ディー・クルー・テクノロジーズ Blog

bookmark_borderPLL(5)

だいぶ時間が空いてしまいましたが、PLLのその5を書きたいと思います。

ビヘイビアモデルをつかう

応答速度とジッタの量の関係を確認する

今回は、ビヘイビアモデルを使って応答速度とジッタの量の関係を確認してみたいと思います。

図1

図 1にビヘイビアモデルを使ってPLL全体の回路を示します。(PLLその2-PLLその3で使って物を同じです)

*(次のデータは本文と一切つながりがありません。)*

-- ==== Sys2Proof/Machine/Crc.lean ====
section
/-! DEFINITION. CRC-32C (R149), and arithmetic in GF(2^8) with polynomial 0x11D as the parity engine uses it (R274). -/

namespace Sys2Proof.Machine

/-- One bit of the reflected Castagnoli CRC. -/
def crcBit : Nat → BitVec 32 → BitVec 32
  | 0, c => c
  | n + 1, c => crcBit n (if c.getLsbD 0 then (c >>> 1) ^^^ 0x82F63B78#32 else c >>> 1)

/-- The CRC-32C register after more bytes, before the final XOR (R149). -/
def crcRun (c : BitVec 32) (d : Bytes) : BitVec 32 := d.foldl (fun c b => crcBit 8 (c ^^^ b.setWidth 32)) c

/-- CRC-32C of a byte string (R149). -/
def crc32c (d : Bytes) : Nat := (crcRun 0xFFFFFFFF#32 d ^^^ 0xFFFFFFFF#32).toNat

/-! ### GF(2^8) with polynomial 0x11D (R274) -/

def gfMul2 (a : Byte) : Byte := (a <<< 1) ^^^ (if a.msb then 0x1D else 0)

/-- The product by the bits of the second factor, lowest first. -/
def gfMulN : Nat → Byte → Byte → Byte → Byte
  | 0, _, _, r => r
  | n + 1, a, b, r => gfMulN n (gfMul2 a) (b >>> 1) (if b.getLsbD 0 then r ^^^ a else r)

def gfMul (a b : Byte) : Byte := gfMulN 8 a b 0

/-- g^i with g = 2. -/
def gfPow : Nat → Byte
  | 0 => 1
  | n + 1 => gfMul2 (gfPow n)

/-- b^254, the inverse of a non-zero b. -/
def gfInvN : Nat → Byte → Byte
  | 0, _ => 1
  | n + 1, b => gfMul (gfInvN n b) b

def gfInv (b : Byte) : Byte := gfInvN 254 b

end Sys2Proof.Machine
end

まずはノイズ源ですが・・・VCOの制御電圧に意図的に雑音源を入れました。

evco     out      0        value=fo*(2/(exp((Vref-v(vcn))/Kv)+1))

vnoise   vcn      vc       noise fmin=10 fmax=10MEG THN=0.01n

1行目はVCOの入出力(制御電圧=>出力周波数)特性を計算式で書いたもので、使ったパラメータは下記の値です。

.param fo=100

 .param dfp=’5/3.3′

 .param Kv=’1/(2*dfp)’

 .param Vref=1.65

.param fref=100

2行目が雑音源になります。VCO外部からの制御電圧Vcに雑音を加味してVcnとし、この電圧がVCOの発振周波数を決めるようにしています。雑音は10Hzから10MHzの熱雑音(白色雑音)で、0.01nV2/Hzの大きさです。

固定電圧を与えてPLL=OPENで過渡解析を行う

この状態で、PLLをOPENにして(VCO入力のR3を外して)Vciに固定電圧をあたえて雑音を含めた過渡解析を行った結果どうなるかと言うと、次のようになります。

図2

位相比較器の出力電圧は、雑音が無い時(V(PH)_1)に対して±1周期以上ずれていて、ゆらゆらしていることが分かります(V(PH)_2~6は雑音を考慮した過渡解析結果です)。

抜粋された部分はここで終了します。